Nuova missione dei vertici del Fondo interbancario in Bce. Dopo l’incontro della scorsa settimana,domani i vertici del Fitd voleranno a Francoforte per un nuovo incontro con gli uomini della seconda divisione microprudenziale dell’Ssm guidata da Ramon Quintana e dal suo vice Paolo Corradino. Tema del meeting: alcuni chiarimenti tecnici e integrazioni relative al piano industriale su cui poggia il salvataggio di Carige, per cui il Fitd, in tandem con Ccb, ha messo sul tavolo 900 milioni di euro comprensivi di un bond subordinato da 200 milioni.

All’appuntamento chiesto dall’Ssm dovrebbero prendere parte i vertici del Fitd, rappresentati dal direttore generale Giuseppe Boccuzzi assistito dall’advisor Kpmg. E a quanto risulta a Il Sole 24 Ore da fonti di Vigilanza, servirà a mettere in chiaro alcuni aspetti che la Bce ritiene fondamentali per poi concedere l’autorizzazione a Fitd ad entrare nel capitale della banca. Bce, in particolare, intende avere chiarezza su quali possano essere tutti gli scenari sul tavolo. Incluso quello avverso, in cui Ccb non dovesse esercitare la call con cui – secondo gli accordi sottoscritti – può comprare la quota di controllo del Fitd con sconto del 47% rispetto a quanto pagato dal Fondo per rilevare le azioni Carige. Un’ipotesi di “scuola”, questa, che lo stesso Fitd – che sarà azionista di controllo ma per una soluzione “ponte” – ha scartato da subito non ritenendola plausibile, ribadendo così la solidità dell’architettura dell’intero piano.
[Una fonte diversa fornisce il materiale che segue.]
/-! Registers. -/

@[simp] theorem State.setReg_fields (s : State) (w : Width) (r : Reg) (v : BitVec w.bits) :
    (s.setReg w r v).eip = s.eip ∧ (s.setReg w r v).eipNext = s.eipNext ∧ (s.setReg w r v).flags = s.flags ∧
    (s.setReg w r v).es = s.es ∧ (s.setReg w r v).cs = s.cs ∧ (s.setReg w r v).ss = s.ss ∧ (s.setReg w r v).ds = s.ds ∧
    (s.setReg w r v).fs = s.fs ∧ (s.setReg w r v).gs = s.gs ∧ (s.setReg w r v).ldtr = s.ldtr ∧ (s.setReg w r v).tr = s.tr ∧
    (s.setReg w r v).gdtr = s.gdtr ∧ (s.setReg w r v).idtr = s.idtr ∧ (s.setReg w r v).cpl = s.cpl ∧ (s.setReg w r v).cr0 = s.cr0 ∧
    (s.setReg w r v).cr2 = s.cr2 ∧ (s.setReg w r v).cr3 = s.cr3 ∧ (s.setReg w r v).dr0 = s.dr0 ∧ (s.setReg w r v).dr1 = s.dr1 ∧
    (s.setReg w r v).dr2 = s.dr2 ∧ (s.setReg w r v).dr3 = s.dr3 ∧ (s.setReg w r v).dr6 = s.dr6 ∧ (s.setReg w r v).dr7 = s.dr7 ∧
    (s.setReg w r v).tr6 = s.tr6 ∧ (s.setReg w r v).tr7 = s.tr7 ∧ (s.setReg w r v).tlb = s.tlb ∧ (s.setReg w r v).stale = s.stale ∧
    (s.setReg w r v).queued = s.queued ∧ (s.setReg w r v).queuedMode = s.queuedMode ∧
    (s.setReg w r v).nmiInService = s.nmiInService ∧ (s.setReg w r v).nmiPending = s.nmiPending ∧
    (s.setReg w r v).inhibit = s.inhibit ∧ (s.setReg w r v).held = s.held ∧ (s.setReg w r v).run = s.run ∧
    (s.setReg w r v).pend = s.pend ∧ (s.setReg w r v).pfx = s.pfx ∧ (s.setReg w r v).pins = s.pins ∧
    (s.setReg w r v).stimuli = s.stimuli ∧ (s.setReg w r v).bus = s.bus ∧ (s.setReg w r v).mem = s.mem ∧
    (s.setReg w r v).ioIn = s.ioIn ∧ (s.setReg w r v).ioOut = s.ioOut ∧ (s.setReg w r v).cycles = s.cycles ∧
    (s.setReg w r v).escCommand = s.escCommand ∧ (s.setReg w r v).escDue = s.escDue ∧ (s.setReg w r v).platform = s.platform ∧
    (s.setReg w r v).freeIdx = s.freeIdx ∧ (s.setReg w r v).accessIdx = s.accessIdx ∧ (s.setReg w r v).regs = s.regs.write w r v :=
  ⟨rfl, rfl, rfl, rfl, rfl, rfl, rfl, rfl, rfl, rfl, rfl, rfl, rfl, rfl, rfl, rfl, rfl, rfl, rfl, rfl, rfl, rfl, rfl, rfl, rfl, rfl, rfl, rfl, rfl, rfl, rfl, rfl, rfl, rfl, rfl, rfl, rfl, rfl, rfl, rfl, rfl, rfl, rfl, rfl, rfl, rfl, rfl, rfl, rfl⟩

@[simp] theorem State.setSp_fields (s : State) (v : Word) :
    (s.setSp v).eip = s.eip ∧ (s.setSp v).eipNext = s.eipNext ∧ (s.setSp v).flags = s.flags ∧ (s.setSp v).es = s.es ∧
    (s.setSp v).cs = s.cs ∧ (s.setSp v).ss = s.ss ∧ (s.setSp v).ds = s.ds ∧ (s.setSp v).fs = s.fs ∧ (s.setSp v).gs = s.gs ∧
    (s.setSp v).ldtr = s.ldtr ∧ (s.setSp v).tr = s.tr ∧ (s.setSp v).gdtr = s.gdtr ∧ (s.setSp v).idtr = s.idtr ∧
    (s.setSp v).cpl = s.cpl ∧ (s.setSp v).cr0 = s.cr0 ∧ (s.setSp v).cr2 = s.cr2 ∧ (s.setSp v).cr3 = s.cr3 ∧
    (s.setSp v).dr0 = s.dr0 ∧ (s.setSp v).dr1 = s.dr1 ∧ (s.setSp v).dr2 = s.dr2 ∧ (s.setSp v).dr3 = s.dr3 ∧
    (s.setSp v).dr6 = s.dr6 ∧ (s.setSp v).dr7 = s.dr7 ∧ (s.setSp v).tr6 = s.tr6 ∧ (s.setSp v).tr7 = s.tr7 ∧
    (s.setSp v).tlb = s.tlb ∧ (s.setSp v).stale = s.stale ∧ (s.setSp v).queued = s.queued ∧ (s.setSp v).queuedMode = s.queuedMode ∧
    (s.setSp v).nmiInService = s.nmiInService ∧ (s.setSp v).nmiPending = s.nmiPending ∧ (s.setSp v).inhibit = s.inhibit ∧
    (s.setSp v).held = s.held ∧ (s.setSp v).run = s.run ∧ (s.setSp v).pend = s.pend ∧ (s.setSp v).pfx = s.pfx ∧
    (s.setSp v).pins = s.pins ∧ (s.setSp v).stimuli = s.stimuli ∧ (s.setSp v).bus = s.bus ∧ (s.setSp v).mem = s.mem ∧
    (s.setSp v).ioIn = s.ioIn ∧ (s.setSp v).ioOut = s.ioOut ∧ (s.setSp v).cycles = s.cycles ∧
    (s.setSp v).escCommand = s.escCommand ∧ (s.setSp v).escDue = s.escDue ∧ (s.setSp v).platform = s.platform ∧
    (s.setSp v).freeIdx = s.freeIdx ∧ (s.setSp v).accessIdx = s.accessIdx :=
  by
  unfold State.setSp
  split <;> exact ⟨rfl, rfl, rfl, rfl, rfl, rfl, rfl, rfl, rfl, rfl, rfl, rfl, rfl, rfl, rfl, rfl, rfl, rfl, rfl, rfl, rfl, rfl, rfl, rfl, rfl, rfl, rfl, rfl, rfl, rfl, rfl, rfl, rfl, rfl, rfl, rfl, rfl, rfl, rfl, rfl, rfl, rfl, rfl, rfl, rfl, rfl, rfl, rfl⟩

@[simp] theorem State.setAddrReg_fields (s : State) (r : Reg) (v : Word) :
    (s.setAddrReg r v).eip = s.eip ∧ (s.setAddrReg r v).eipNext = s.eipNext ∧ (s.setAddrReg r v).flags = s.flags ∧
    (s.setAddrReg r v).es = s.es ∧ (s.setAddrReg r v).cs = s.cs ∧ (s.setAddrReg r v).ss = s.ss ∧ (s.setAddrReg r v).ds = s.ds ∧
    (s.setAddrReg r v).fs = s.fs ∧ (s.setAddrReg r v).gs = s.gs ∧ (s.setAddrReg r v).ldtr = s.ldtr ∧ (s.setAddrReg r v).tr = s.tr ∧
    (s.setAddrReg r v).gdtr = s.gdtr ∧ (s.setAddrReg r v).idtr = s.idtr ∧ (s.setAddrReg r v).cpl = s.cpl ∧
    (s.setAddrReg r v).cr0 = s.cr0 ∧ (s.setAddrReg r v).cr2 = s.cr2 ∧ (s.setAddrReg r v).cr3 = s.cr3 ∧
    (s.setAddrReg r v).dr0 = s.dr0 ∧ (s.setAddrReg r v).dr1 = s.dr1 ∧ (s.setAddrReg r v).dr2 = s.dr2 ∧
    (s.setAddrReg r v).dr3 = s.dr3 ∧ (s.setAddrReg r v).dr6 = s.dr6 ∧ (s.setAddrReg r v).dr7 = s.dr7 ∧
    (s.setAddrReg r v).tr6 = s.tr6 ∧ (s.setAddrReg r v).tr7 = s.tr7 ∧ (s.setAddrReg r v).tlb = s.tlb ∧
    (s.setAddrReg r v).stale = s.stale ∧ (s.setAddrReg r v).queued = s.queued ∧ (s.setAddrReg r v).queuedMode = s.queuedMode ∧
    (s.setAddrReg r v).nmiInService = s.nmiInService ∧ (s.setAddrReg r v).nmiPending = s.nmiPending ∧
    (s.setAddrReg r v).inhibit = s.inhibit ∧ (s.setAddrReg r v).held = s.held ∧ (s.setAddrReg r v).run = s.run ∧
    (s.setAddrReg r v).pend = s.pend ∧ (s.setAddrReg r v).pfx = s.pfx ∧ (s.setAddrReg r v).pins = s.pins ∧
    (s.setAddrReg r v).stimuli = s.stimuli ∧ (s.setAddrReg r v).bus = s.bus ∧ (s.setAddrReg r v).mem = s.mem ∧
    (s.setAddrReg r v).ioIn = s.ioIn ∧ (s.setAddrReg r v).ioOut = s.ioOut ∧ (s.setAddrReg r v).cycles = s.cycles ∧
    (s.setAddrReg r v).escCommand = s.escCommand ∧ (s.setAddrReg r v).escDue = s.escDue ∧
    (s.setAddrReg r v).platform = s.platform ∧ (s.setAddrReg r v).freeIdx = s.freeIdx ∧ (s.setAddrReg r v).accessIdx = s.accessIdx :=
  by
  unfold State.setAddrReg
  split <;> exact ⟨rfl, rfl, rfl, rfl, rfl, rfl, rfl, rfl, rfl, rfl, rfl, rfl, rfl, rfl, rfl, rfl, rfl, rfl, rfl, rfl, rfl, rfl, rfl, rfl, rfl, rfl, rfl, rfl, rfl, rfl, rfl, rfl, rfl, rfl, rfl, rfl, rfl, rfl, rfl, rfl, rfl, rfl, rfl, rfl, rfl, rfl, rfl, rfl⟩

@[simp] theorem State.dropStack_fields (s : State) (d : Word) :
    (s.dropStack d).eip = s.eip ∧ (s.dropStack d).eipNext = s.eipNext ∧ (s.dropStack d).flags = s.flags ∧
    (s.dropStack d).es = s.es ∧ (s.dropStack d).cs = s.cs ∧ (s.dropStack d).ss = s.ss ∧ (s.dropStack d).ds = s.ds ∧
    (s.dropStack d).fs = s.fs ∧ (s.dropStack d).gs = s.gs ∧ (s.dropStack d).ldtr = s.ldtr ∧ (s.dropStack d).tr = s.tr ∧
    (s.dropStack d).gdtr = s.gdtr ∧ (s.dropStack d).idtr = s.idtr ∧ (s.dropStack d).cpl = s.cpl ∧ (s.dropStack d).cr0 = s.cr0 ∧
    (s.dropStack d).cr2 = s.cr2 ∧ (s.dropStack d).cr3 = s.cr3 ∧ (s.dropStack d).dr0 = s.dr0 ∧ (s.dropStack d).dr1 = s.dr1 ∧
    (s.dropStack d).dr2 = s.dr2 ∧ (s.dropStack d).dr3 = s.dr3 ∧ (s.dropStack d).dr6 = s.dr6 ∧ (s.dropStack d).dr7 = s.dr7 ∧
    (s.dropStack d).tr6 = s.tr6 ∧ (s.dropStack d).tr7 = s.tr7 ∧ (s.dropStack d).tlb = s.tlb ∧ (s.dropStack d).stale = s.stale ∧
    (s.dropStack d).queued = s.queued ∧ (s.dropStack d).queuedMode = s.queuedMode ∧ (s.dropStack d).nmiInService = s.nmiInService ∧
    (s.dropStack d).nmiPending = s.nmiPending ∧ (s.dropStack d).inhibit = s.inhibit ∧ (s.dropStack d).held = s.held ∧
    (s.dropStack d).run = s.run ∧ (s.dropStack d).pend = s.pend ∧ (s.dropStack d).pfx = s.pfx ∧ (s.dropStack d).pins = s.pins ∧
    (s.dropStack d).stimuli = s.stimuli ∧ (s.dropStack d).bus = s.bus ∧ (s.dropStack d).mem = s.mem ∧
    (s.dropStack d).ioIn = s.ioIn ∧ (s.dropStack d).ioOut = s.ioOut ∧ (s.dropStack d).cycles = s.cycles ∧
    (s.dropStack d).escCommand = s.escCommand ∧ (s.dropStack d).escDue = s.escDue ∧ (s.dropStack d).platform = s.platform ∧
    (s.dropStack d).freeIdx = s.freeIdx ∧ (s.dropStack d).accessIdx = s.accessIdx :=
  s.setSp_fields _

@[simp] theorem State.setSeg_fields (s : State) (g : Seg) (r : SegReg) :
    (s.setSeg g r).regs = s.regs ∧ (s.setSeg g r).eip = s.eip ∧ (s.setSeg g r).eipNext = s.eipNext ∧
    (s.setSeg g r).flags = s.flags ∧ (s.setSeg g r).ldtr = s.ldtr ∧ (s.setSeg g r).tr = s.tr ∧ (s.setSeg g r).gdtr = s.gdtr ∧
    (s.setSeg g r).idtr = s.idtr ∧ (s.setSeg g r).cpl = s.cpl ∧ (s.setSeg g r).cr0 = s.cr0 ∧ (s.setSeg g r).cr2 = s.cr2 ∧
    (s.setSeg g r).cr3 = s.cr3 ∧ (s.setSeg g r).dr0 = s.dr0 ∧ (s.setSeg g r).dr1 = s.dr1 ∧ (s.setSeg g r).dr2 = s.dr2 ∧
    (s.setSeg g r).dr3 = s.dr3 ∧ (s.setSeg g r).dr6 = s.dr6 ∧ (s.setSeg g r).dr7 = s.dr7 ∧ (s.setSeg g r).tr6 = s.tr6 ∧
    (s.setSeg g r).tr7 = s.tr7 ∧ (s.setSeg g r).tlb = s.tlb ∧ (s.setSeg g r).stale = s.stale ∧ (s.setSeg g r).queued = s.queued ∧
    (s.setSeg g r).queuedMode = s.queuedMode ∧ (s.setSeg g r).nmiInService = s.nmiInService ∧
    (s.setSeg g r).nmiPending = s.nmiPending ∧ (s.setSeg g r).inhibit = s.inhibit ∧ (s.setSeg g r).held = s.held ∧
    (s.setSeg g r).run = s.run ∧ (s.setSeg g r).pend = s.pend ∧ (s.setSeg g r).pfx = s.pfx ∧ (s.setSeg g r).pins = s.pins ∧
    (s.setSeg g r).stimuli = s.stimuli ∧ (s.setSeg g r).bus = s.bus ∧ (s.setSeg g r).mem = s.mem ∧ (s.setSeg g r).ioIn = s.ioIn ∧
    (s.setSeg g r).ioOut = s.ioOut ∧ (s.setSeg g r).cycles = s.cycles ∧ (s.setSeg g r).escCommand = s.escCommand ∧
    (s.setSeg g r).escDue = s.escDue ∧ (s.setSeg g r).platform = s.platform ∧ (s.setSeg g r).freeIdx = s.freeIdx ∧
    (s.setSeg g r).accessIdx = s.accessIdx :=
  by
  cases g <;> exact ⟨rfl, rfl, rfl, rfl, rfl, rfl, rfl, rfl, rfl, rfl, rfl, rfl, rfl, rfl, rfl, rfl, rfl, rfl, rfl, rfl, rfl, rfl, rfl, rfl, rfl, rfl, rfl, rfl, rfl, rfl, rfl, rfl, rfl, rfl, rfl, rfl, rfl, rfl, rfl, rfl, rfl, rfl, rfl⟩

/-- A segment register loaded is the one read; the others stay. -/
@[simp] theorem State.seg_setSeg (s : State) (g h : Seg) (r : SegReg) : (s.setSeg g r).seg h = if h = g then r else s.seg h := by
  cases g <;> cases h <;> rfl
Ccb potrà esercitare la call all’acquisto in quattro finestre, ogni sei mesi, a partire da luglio 2020 e fino a dicembre 2021.

Possibile che l’appuntamento tecnico, a cui ne dovrà seguire uno conclusivo, serva poi a verificare i numeri del piano industriale – che rimane al momento stand-alone – in vista dell’aggregazione, visto che non incorpora alcuni benefici e sinergie derivanti dall’integrazione.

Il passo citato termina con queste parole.